Socialism for the rich

6 September 2017
Tom Bramble

The Liberals love to say that they’re the party of private enterprise and that free markets must rule.

In the name of capitalist efficiency and consumer choice, essential infrastructure has been sold off to private owners over the last decades. And a range of businesses now provide basic infrastructure and services that in previous generations would have been handled by government: internet service providers, toll roads and bridges, new airports and runways, train, tram and bus operators etc.

But in truth, private enterprise is far from efficient.

Many of these companies could not stand on their own two feet without constant infusions of public money. Whether it’s endless annual subsidies, free land and infrastructure, tax breaks, guaranteed markets or the public sector underwriting loans, governments pump billions of dollars into private operators so that vital services can remain in operation.

The money doesn’t all go to providing for the public. It’s pocketed by company directors, CEOs, bankers and senior partners in the blue ribbon law, accountancy and consultancy firms that run these businesses – and by the directors of the funds management industry that bought them.

In the name of “entrepreneurship” and “efficiency”, politically connected fat cats are bleeding the public dry – it’s socialism for the rich.

The latest example concerns the power industry. It may seem bizarre but Australia, a country blessed with every kind of natural resource, could be heading into another summer of blackouts of the kind that plagued South Australia earlier this year. The Australian Energy Market Operator (AEMO), the agency meant to oversee the secure supply of energy to households and businesses, has just reported:

“We note that absent to changes, we face an increasing and unacceptable risk that there will be insufficient capability in the system to meet National Electricity Market reliability standards. In turn, this exposes consumers to a heightened risk of involuntary and unacceptable load shedding.”

This ridiculous situation is the direct result of the chaos that has resulted from the introduction of the national energy market and the sell-off of the old public sector power industry.

The Turnbull government’s answer to this latest system breakdown? Once again, out comes the cheque book. AEMO, i.e. the government, proposes to pay businesses with diesel generators, as well as gas power stations with spare capacity, to be on standby to pump extra power into the system when blackouts are threatened. And it will throw more millions to big energy users like factories to avoid using power at peak times.

The bill for this largesse for the private sector? A cool $50 million. Energy minister Josh Frydenberg says that this is “not a lot of money in the scheme of things”. Well, no, not if it’s being paid to big business. But the likes of Frydenberg turn into Scrooge when it’s even suggested that these kinds of funds are paid to workers or social security recipients. Then, the cupboard is bare.

The government is now shaping up to dole out yet more funds to the energy industry.

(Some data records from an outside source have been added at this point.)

/-! ### markClosed -/

@[simp] theorem markClosed_mode : (markClosed s).mode = .closed := rfl
@[simp] theorem markClosed_nextStreamId : (markClosed s).nextStreamId = s.nextStreamId := rfl
@[simp] theorem markClosed_lastPeerId : (markClosed s).lastPeerId = s.lastPeerId := rfl
@[simp] theorem markClosed_lastGoodPeerId : (markClosed s).lastGoodPeerId = s.lastGoodPeerId := rfl
@[simp] theorem markClosed_goaway : (markClosed s).goaway = .sent := rfl
@[simp] theorem markClosed_sessionSendWindow : (markClosed s).sessionSendWindow = s.sessionSendWindow := rfl
@[simp] theorem markClosed_sessionRecvWindow : (markClosed s).sessionRecvWindow = s.sessionRecvWindow := rfl
@[simp] theorem markClosed_txReady : (markClosed s).txReady = s.txReady := rfl
@[simp] theorem markClosed_rxBuf : (markClosed s).rxBuf = s.rxBuf := rfl
@[simp] theorem markClosed_rxOffset : (markClosed s).rxOffset = s.rxOffset := rfl
@[simp] theorem markClosed_cfg : (markClosed s).cfg = s.cfg := rfl
@[simp] theorem markClosed_peerInitialWindow : (markClosed s).peerInitialWindow = s.peerInitialWindow := rfl
@[simp] theorem markClosed_peerMaxStreams : (markClosed s).peerMaxStreams = s.peerMaxStreams := rfl
@[simp] theorem markClosed_streams : (markClosed s).streams = s.streams := rfl
@[simp] theorem markClosed_urgent : (markClosed s).urgent = s.urgent := rfl
@[simp] theorem markClosed_tierq : (markClosed s).tierq = s.tierq := rfl
@[simp] theorem markClosed_pending : (markClosed s).pending = s.pending := rfl
@[simp] theorem markClosed_phase : (markClosed s).phase = s.phase := rfl
@[simp] theorem markClosed_inbox : (markClosed s).inbox = s.inbox := rfl
@[simp] theorem markClosed_events : (markClosed s).events = s.events := rfl
@[simp] theorem markClosed_tx : (markClosed s).tx = s.tx ++ [.txClose] := rfl
@[simp] theorem markClosed_trace : (markClosed s).trace = s.trace := rfl
@[simp] theorem markClosed_earlier : (markClosed s).earlier = s.earlier := rfl
@[simp] theorem markClosed_draws : (markClosed s).draws = s.draws := rfl

/-! ### debitRecv -/

@[simp] theorem debitRecv_mode (sid : StreamId) (r : Stream) (n : Nat) : (debitRecv sid r n s).mode = s.mode := rfl
@[simp] theorem debitRecv_nextStreamId (sid : StreamId) (r : Stream) (n : Nat) : (debitRecv sid r n s).nextStreamId = s.nextStreamId := rfl
@[simp] theorem debitRecv_lastPeerId (sid : StreamId) (r : Stream) (n : Nat) : (debitRecv sid r n s).lastPeerId = s.lastPeerId := rfl
@[simp] theorem debitRecv_lastGoodPeerId (sid : StreamId) (r : Stream) (n : Nat) : (debitRecv sid r n s).lastGoodPeerId = s.lastGoodPeerId := rfl
@[simp] theorem debitRecv_goaway (sid : StreamId) (r : Stream) (n : Nat) : (debitRecv sid r n s).goaway = s.goaway := rfl
@[simp] theorem debitRecv_sessionSendWindow (sid : StreamId) (r : Stream) (n : Nat) : (debitRecv sid r n s).sessionSendWindow = s.sessionSendWindow := rfl
@[simp] theorem debitRecv_sessionRecvWindow (sid : StreamId) (r : Stream) (n : Nat) : (debitRecv sid r n s).sessionRecvWindow = s.sessionRecvWindow - n := rfl
@[simp] theorem debitRecv_txReady (sid : StreamId) (r : Stream) (n : Nat) : (debitRecv sid r n s).txReady = s.txReady := rfl
@[simp] theorem debitRecv_rxBuf (sid : StreamId) (r : Stream) (n : Nat) : (debitRecv sid r n s).rxBuf = s.rxBuf := rfl
@[simp] theorem debitRecv_rxOffset (sid : StreamId) (r : Stream) (n : Nat) : (debitRecv sid r n s).rxOffset = s.rxOffset := rfl
@[simp] theorem debitRecv_cfg (sid : StreamId) (r : Stream) (n : Nat) : (debitRecv sid r n s).cfg = s.cfg := rfl
@[simp] theorem debitRecv_peerInitialWindow (sid : StreamId) (r : Stream) (n : Nat) : (debitRecv sid r n s).peerInitialWindow = s.peerInitialWindow := rfl
@[simp] theorem debitRecv_peerMaxStreams (sid : StreamId) (r : Stream) (n : Nat) : (debitRecv sid r n s).peerMaxStreams = s.peerMaxStreams := rfl
@[simp] theorem debitRecv_streams (sid : StreamId) (r : Stream) (n : Nat) : (debitRecv sid r n s).streams = tablePut s.streams sid { r with recvWindow := r.recvWindow - n } := rfl
@[simp] theorem debitRecv_urgent (sid : StreamId) (r : Stream) (n : Nat) : (debitRecv sid r n s).urgent = s.urgent := rfl
@[simp] theorem debitRecv_tierq (sid : StreamId) (r : Stream) (n : Nat) : (debitRecv sid r n s).tierq = s.tierq := rfl
@[simp] theorem debitRecv_pending (sid : StreamId) (r : Stream) (n : Nat) : (debitRecv sid r n s).pending = s.pending := rfl
@[simp] theorem debitRecv_phase (sid : StreamId) (r : Stream) (n : Nat) : (debitRecv sid r n s).phase = s.phase := rfl
@[simp] theorem debitRecv_inbox (sid : StreamId) (r : Stream) (n : Nat) : (debitRecv sid r n s).inbox = s.inbox := rfl
@[simp] theorem debitRecv_events (sid : StreamId) (r : Stream) (n : Nat) : (debitRecv sid r n s).events = s.events := rfl
@[simp] theorem debitRecv_tx (sid : StreamId) (r : Stream) (n : Nat) : (debitRecv sid r n s).tx = s.tx := rfl
@[simp] theorem debitRecv_trace (sid : StreamId) (r : Stream) (n : Nat) : (debitRecv sid r n s).trace = s.trace := rfl
@[simp] theorem debitRecv_earlier (sid : StreamId) (r : Stream) (n : Nat) : (debitRecv sid r n s).earlier = s.earlier := rfl
@[simp] theorem debitRecv_draws (sid : StreamId) (r : Stream) (n : Nat) : (debitRecv sid r n s).draws = s.draws := rfl
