-- ==== Sys2Proof/Tests/Slice0.lean ====
section
/-! SUPPORT. Small tests: words written out from the encodings of spec/30_encoding.md and the vectors of
spec/95_test_vectors.md, ill-formed frames, single steps, and for every statement with hypotheses a
concrete state that meets them. -/

namespace Sys2Proof.Tests

open Sys2Proof.Machine

abbrev p0 : Params := Params.default

/-! ### Decoding words written out from the spec's encodings -/

-- V41: control bit 0, sid 1, flags 01, length 3
theorem test_decode_data : decode p0 [0x00, 0x00, 0x00, 0x01, 0x01, 0x00, 0x00, 0x03, 0x61, 0x62, 0x63] =
    .ok (.data 1 0x01 [0x61, 0x62, 0x63]) := by decide
-- V46: version 3, tier 5 in the top three bits of a0
theorem test_decode_synStream : decode p0 [0x80, 0x03, 0x00, 0x01, 0x01, 0x00, 0x00, 0x0c, 0x00, 0x00,
    0x00, 0x01, 0x00, 0x00, 0x00, 0x00, 0xa0, 0x00, 0xaa, 0xbb] =
    .ok (.synStream 3 0x01 1 0 5 [0xaa, 0xbb]) := by decide
-- V45: version 2, tier 3 in the top two bits of c0
theorem test_decode_synStream_legacy : decode p0 [0x80, 0x02, 0x00, 0x01, 0x00, 0x00, 0x00, 0x0a, 0x00,
    0x00, 0x00, 0x01, 0x00, 0x00, 0x00, 0x00, 0xc0, 0x00] = .ok (.synStream 2 0 1 0 3 []) := by decide
-- V47
theorem test_decode_synReply : decode p0 [0x80, 0x03, 0x00, 0x02, 0x00, 0x00, 0x00, 0x07, 0x00, 0x00,
    0x00, 0x01, 0x01, 0x02, 0x03] = .ok (.synReply 3 0 1 [0x01, 0x02, 0x03]) := by decide
-- V48
theorem test_decode_rstStream : decode p0 [0x80, 0x03, 0x00, 0x03, 0x00, 0x00, 0x00, 0x08, 0x00, 0x00,
    0x00, 0x05, 0x00, 0x00, 0x00, 0x05] = .ok (.rstStream 3 0 5 5) := by decide
-- V49
theorem test_decode_settings : decode p0 [0x80, 0x03, 0x00, 0x04, 0x00, 0x00, 0x00, 0x14, 0x00, 0x00,
    0x00, 0x02, 0x00, 0x00, 0x00, 0x04, 0x00, 0x00, 0x00, 0x64, 0x00, 0x00, 0x00, 0x07, 0x00, 0x00, 0x00,
    0x04] = .ok (.settings 3 0 [⟨0, 4, 100⟩, ⟨0, 7, 4⟩]) := by decide
-- V50: big-endian
theorem test_decode_ping : decode p0 [0x80, 0x03, 0x00, 0x06, 0x00, 0x00, 0x00, 0x04, 0x01, 0x02, 0x03,
    0x04] = .ok (.ping 3 0 16909060) := by decide
-- V51
theorem test_decode_goaway : decode p0 [0x80, 0x03, 0x00, 0x07, 0x00, 0x00, 0x00, 0x08, 0x00, 0x00,
    0x00, 0x03, 0x00, 0x00, 0x00, 0x00] = .ok (.goaway 3 0 3 0) := by decide
-- V52
theorem test_decode_headers : decode p0 [0x80, 0x03, 0x00, 0x08, 0x00, 0x00, 0x00, 0x07, 0x00, 0x00,
    0x00, 0x07, 0x40, 0x00, 0x09] = .ok (.headers 3 0 7 2 [0x09]) := by decide
-- V54
theorem test_decode_windowUpdate : decode p0 [0x80, 0x03, 0x00, 0x09, 0x00, 0x00, 0x00, 0x08, 0x00, 0x00,
    0x00, 0x00, 0x7f, 0xff, 0xff, 0xff] = .ok (.windowUpdate 3 0 0 2147483647) := by decide

-- V2, V4, V9, V12, V14, V15, V19, V27, V28, V29: one error of each kind, in the order of R150
theorem test_decode_tooShort : decode p0 [0x80, 0x03, 0x00, 0x06, 0x00, 0x00, 0x00] =
    .error (.malformed .tooShort) := by decide
theorem test_decode_version_before_type : decode p0 [0x80, 0x04, 0x00, 0x63, 0x00, 0x00, 0x00, 0x00] =
    .error (.unknownVersion 4) := by decide
theorem test_decode_type_before_length : decode p0 [0x80, 0x03, 0x00, 0x05, 0x00, 0x00, 0x00, 0x04] =
    .error (.unknownFrameType 5) := by decide
theorem test_decode_flags_before_length : decode p0 [0x00, 0x00, 0x00, 0x01, 0x04, 0x00, 0x00, 0x09] =
    .error (.illegalBits .flags) := by decide
theorem test_decode_exceeds : decode p0 [0x00, 0x00, 0x00, 0x01, 0x00, 0x00, 0x00, 0x04, 0x61, 0x62, 0x63] =
    .error (.malformed .lengthExceedsBuffer) := by decide
theorem test_decode_truncated : decode p0 [0x00, 0x00, 0x00, 0x01, 0x00, 0x00, 0x00, 0x02, 0x61, 0x62, 0x63,
    0x64] = .error (.malformed .truncated) := by decide
theorem test_decode_badLength : decode p0 [0x80, 0x03, 0x00, 0x04, 0x00, 0x00, 0x00, 0x05, 0x00, 0x00, 0x00,
    0x00, 0x00] = .error (.malformed .badPayloadLength) := by decide
theorem test_decode_reserved_priority : decode p0 [0x80, 0x02, 0x00, 0x01, 0x00, 0x00, 0x00, 0x0a, 0x00,
    0x00, 0x00, 0x01, 0x00, 0x00, 0x00, 0x00, 0xe0, 0x00] = .error (.illegalBits .reserved) := by decide
theorem test_decode_offset_order : decode p0 [0x80, 0x03, 0x00, 0x01, 0x00, 0x00, 0x00, 0x0a, 0x80, 0x00,
    0x00, 0x01, 0x00, 0x00, 0x00, 0x00, 0x10, 0x00] =
    .error (.illegalBits .streamIdHighBit) := by decide
theorem test_decode_delta_high_bit : decode p0 [0x80, 0x03, 0x00, 0x09, 0x00, 0x00, 0x00, 0x08, 0x00, 0x00,
    0x00, 0x01, 0x80, 0x00, 0x00, 0x01] = .error (.illegalBits .reserved) := by decide

/-! ### Encoding: back to the same words (V49, V45), and the tier policy (R174) -/

theorem test_encode_settings : encode p0 .debug (.settings 3 0 [⟨0, 4, 100⟩, ⟨0, 7, 4⟩]) =
    .bytes [0x80, 0x03, 0x00, 0x04, 0x00, 0x00, 0x00, 0x14, 0x00, 0x00, 0x00, 0x02, 0x00, 0x00, 0x00, 0x04,
      0x00, 0x00, 0x00, 0x64, 0x00, 0x00, 0x00, 0x07, 0x00, 0x00, 0x00, 0x04] := by decide
theorem test_encode_clamps : encode p0 .release (.synStream 2 0 1 0 5 []) =
    .bytes [0x80, 0x02, 0x00, 0x01, 0x00, 0x00, 0x00, 0x0a, 0x00, 0x00, 0x00, 0x01, 0x00, 0x00, 0x00, 0x00,
      0xc0, 0x00] := by decide
theorem test_encode_tier_fault : encode p0 .debug (.synStream 2 0 1 0 5 []) = .fault .tierRange := by
  decide
theorem test_encode_illegal_flags : encode p0 .release (.ping 3 4 0) = .refused .illegalFlags := by
  decide

/-! ### Well-formedness refuses an ill-formed frame of each kind -/

theorem test_wf_good : Instr.wf p0 (.headers 3 1 7 2 [9]) = true := by decide
theorem test_wf_control_flags : Instr.wf p0 (.ping 3 4 1) = false := by decide
theorem test_wf_data_flags : Instr.wf p0 (.data 1 0x80 []) = false := by decide
theorem test_wf_version : Instr.wf p0 (.ping 4 0 1) = false := by decide
theorem test_wf_too_long (payload : Bytes) (h : payload.length = 0x1000000) :
    Instr.wf p0 (.data 1 0 payload) = false := by
  simp [Instr.wf, Instr.plen, maxPayload, h]
theorem test_tierOk_legacy : Instr.tierOk p0 (.synStream 2 0 1 0 4 []) = false := by decide
theorem test_tierOk_good : Instr.tierOk p0 (.synStream 2 0 1 0 3 []) = true := by decide

/-! ### Outcomes of a step -/

def isNext : Outcome → Bool
  | .next _ => true
  | .fault _ => false
  | .refused _ => false

theorem exists_next {o : Outcome} (h : isNext o = true) : ∃ t, o = .next t := by
  cases o <;> simp_all [isNext]

/-- The transmit stream after a step. -/
def streamAfter : Outcome → Option Bytes
  | .next s => some (transmitStream s)
  | .fault _ => none
  | .refused _ => none

theorem exists_stream {o : Outcome} {bs : Bytes} (h : streamAfter o = some bs) :
    ∃ t, o = .next t ∧ transmitStream t = bs := by
  cases o <;> simp_all [streamAfter]

def answers (t : State) : Outcome → Bool
  | .next s => decide (s = t)
  | .fault _ => false
  | .refused _ => false

theorem of_answers {o : Outcome} {t : State} (h : answers t o = true) : o = .next t := by
  cases o <;> simp_all [answers]

/-! ### Opcode-table words -/

-- the DATA row's match word; a PING header of version 3 and length 4 (R91, R104)
theorem test_tableWord_data : decodeTableWord 64 0 = some (.data 0 0 []) := by decide
theorem test_tableWord_ping : decodeTableWord 64 0x8003000600000004 = some (.ping 3 0 0) := by decide
theorem test_tableWord_step :
    step (State.reset.withFetchWord 64 0x8003000600000004) =
      .next { State.reset with phase := .receiving, rxOffset := 12, urgent := [.ping 3 0 0] } := of_answers (by decide)

/-! ### Small states -/

abbrev c0 : Cfg :=
  { Cfg.default with
    maxPeerStreams := 2
    localInitialWindow := 4
    sessionInitialWindow := 10
    maxDataPayload := 8 }

abbrev strm (st : StreamState) : Stream :=
  { state := st
    tier := 1
    sendWindow := 8
    recvWindow := 4
    localFinQueued := false }

/-- A client with streams 1 (open), 2 (open), 3 (half closed remote), 5 (half closed local). -/
abbrev s0 : State :=
  { State.ofCfg c0 with
    nextStreamId := 7
    lastPeerId := 2
    lastGoodPeerId := 2
    peerInitialWindow := 8
    streams := [(1, strm .opened), (2, strm .opened), (3, strm .halfClosedRemote),
      (5, strm .halfClosedLocal)] }

abbrev withInbox (cs : List Command) (s : State) : State := { s with inbox := cs }
abbrev receiving (buf : Bytes) (s : State) : State := { s with phase := .receiving, rxBuf := buf }

/-- A PING frame of version 3, ID 7. -/
abbrev pingBytes : Bytes := [0x80, 0x03, 0x00, 0x06, 0x00, 0x00, 0x00, 0x04, 0x00, 0x00, 0x00, 0x07]

/-! ### One frame each -/

theorem test_data_credit : exec (.data 1 0 [0x61]) s0 = .next { s0 with
    events := [.onData 1 [0x61] false]
    urgent := [.windowUpdate 3 0 0 1]
    tierq := s0.tierq.set 1 [(1, .windowUpdate 3 0 1 1)] } := of_answers (by decide)
theorem test_data_fin_closes : exec (.data 5 1 []) s0 = .next { s0 with
    events := [.onData 5 [] true, .onStreamClosed 5 .normal]
    streams := [(1, strm .opened), (2, strm .opened), (3, strm .halfClosedRemote)] } := of_answers (by decide)
theorem test_synStream_opens : exec (.synStream 3 0 4 0 2 [9]) { s0 with streams := [] } = .next { s0 with
    lastPeerId := 4
    lastGoodPeerId := 4
    events := [.onHeaders 4 [9]]
    streams := [(4, { strm .opened with tier := 2 })] } := of_answers (by decide)
theorem test_synStream_refused :
    exec (.synStream 3 0 6 0 2 [9]) { s0 with streams := [(2, strm .opened), (4, strm .opened)] } = .next
      { s0 with
        lastPeerId := 6
        streams := [(2, strm .opened), (4, strm .opened)]
        urgent := [.rstStream 3 0 6 3] } := of_answers (by decide)
theorem test_synReply_invalid : exec (.synReply 3 0 3 []) s0 = .next { s0 with
    events := [.onStreamClosed 3 (.streamProtocolError .invalidTransition)]
    streams := [(1, strm .opened), (2, strm .opened), (5, strm .halfClosedLocal)]
    urgent := [.rstStream 3 0 3 1] } := of_answers (by decide)
theorem test_rstStream_unknown : exec (.rstStream 3 0 9 5) s0 = .next s0 := of_answers (by decide)
theorem test_rstStream_closes : exec (.rstStream 3 0 1 5) { s0 with
    tierq := s0.tierq.set 1 [(1, .data 1 0 [1, 2])] } = .next { s0 with
    events := [.onStreamClosed 1 (.resetByPeer 5)]
    streams := [(2, strm .opened), (3, strm .halfClosedRemote), (5, strm .halfClosedLocal)]
    sessionSendWindow := 12 } := of_answers (by decide)
theorem test_settings_limit : exec (.settings 3 0 [⟨0, 4, 1⟩, ⟨0, 9, 5⟩, ⟨1, 4, 2⟩]) s0 =
    .next { s0 with peerMaxStreams := some 2 } := of_answers (by decide)
theorem test_settings_window : exec (.settings 3 0 [⟨0, 7, 2⟩]) { s0 with streams := [(1, strm .opened)] } =
    .next { s0 with
      peerInitialWindow := 2
      streams := [(1, { strm .opened with sendWindow := 2 })] } := of_answers (by decide)
theorem test_ping_echo : exec (.ping 3 1 7) s0 = .next { s0 with urgent := [.ping 3 0 7] } := of_answers (by decide)
theorem test_goaway_aborts : exec (.goaway 3 0 3 0) s0 = .next { s0 with
    mode := .goingAway
    goaway := .received 3
    events := [.onGoaway 3 (.peerGoaway 0), .onStreamClosed 5 .aborted]
    streams := [(1, strm .opened), (2, strm .opened), (3, strm .halfClosedRemote)] } := of_answers (by decide)
theorem test_goaway_version_fatal : exec (.goaway 2 0 3 0) { s0 with streams := [] } = .next { s0 with
    mode := .closed
    goaway := .sent
    streams := []
    events := [.onGoaway 2 (.sessionError (.unknownVersion .versionMismatch))]
    tx := [.txBytes [0x80, 0x03, 0x00, 0x07, 0x00, 0x00, 0x00, 0x08, 0x00, 0x00, 0x00, 0x02, 0x00, 0x00,
      0x00, 0x01], .txClose] } := of_answers (by decide)
theorem test_headers_fin : exec (.headers 3 1 1 7 [9]) { s0 with streams := [(1, strm .opened)] } =
    .next { s0 with
      events := [.onHeaders 1 [9], .onData 1 [] true]
      streams := [(1, strm .halfClosedRemote)] } := of_answers (by decide)
theorem test_windowUpdate_session : exec (.windowUpdate 3 0 0 5) s0 =
    .next { s0 with sessionSendWindow := 15 } := of_answers (by decide)
theorem test_windowUpdate_overflow :
    exec (.windowUpdate 3 0 1 2147483640) { s0 with streams := [(1, strm .opened)] } = .next { s0 with
      streams := []
      urgent := [.rstStream 3 0 1 7]
      events := [.onStreamClosed 1 (.streamProtocolError .windowOverflow)] } := of_answers (by decide)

Private operator AGL has announced plans to shut down its Liddell coal-fired power station in the Hunter Valley in NSW because it has reached the end of its commercial life.

The government response: come hell or high water, or more specifically, with the aid of another tranche of government money, Liddell should be kept open.

In news that will shock any naïve “free market” enthusiasts in the LNP, former resources minister Matt Canavan slammed those selfish capitalists at AGL for operating like, well, capitalists: “AGL should be operating with a modicum of the national interest in mind, not just trying to maximise their profits.”

In case you’re thinking this might herald a big shift in government thinking, perhaps with bosses soon being ordered to keep factories open rather than sack workers, rest assured: nothing has changed at LNP HQ. The “national interest” that Canavan has in mind is the interest of Big Coal.

His main gripe is that Liddell’s closure will hurt BHP, Rio Tinto and others, which are facing the prospect that gushing revenues generated by supplying highly subsidised coal fired power stations will start to dry up as these stranded assets come to the end of their profitable lives.

Stand by for news of some stitch-up to keep Liddell going for even more years, courtesy of still more government money.

Make no mistake, the government should intervene. But only to nationalise the energy industry and guarantee the energy supply as a human right. The Liberal party, however, while prattling on about “efficiency”, “competition” and “consumer choice”, only wants to intervene to channel money from the public purse into the pockets of the silk-suited rich.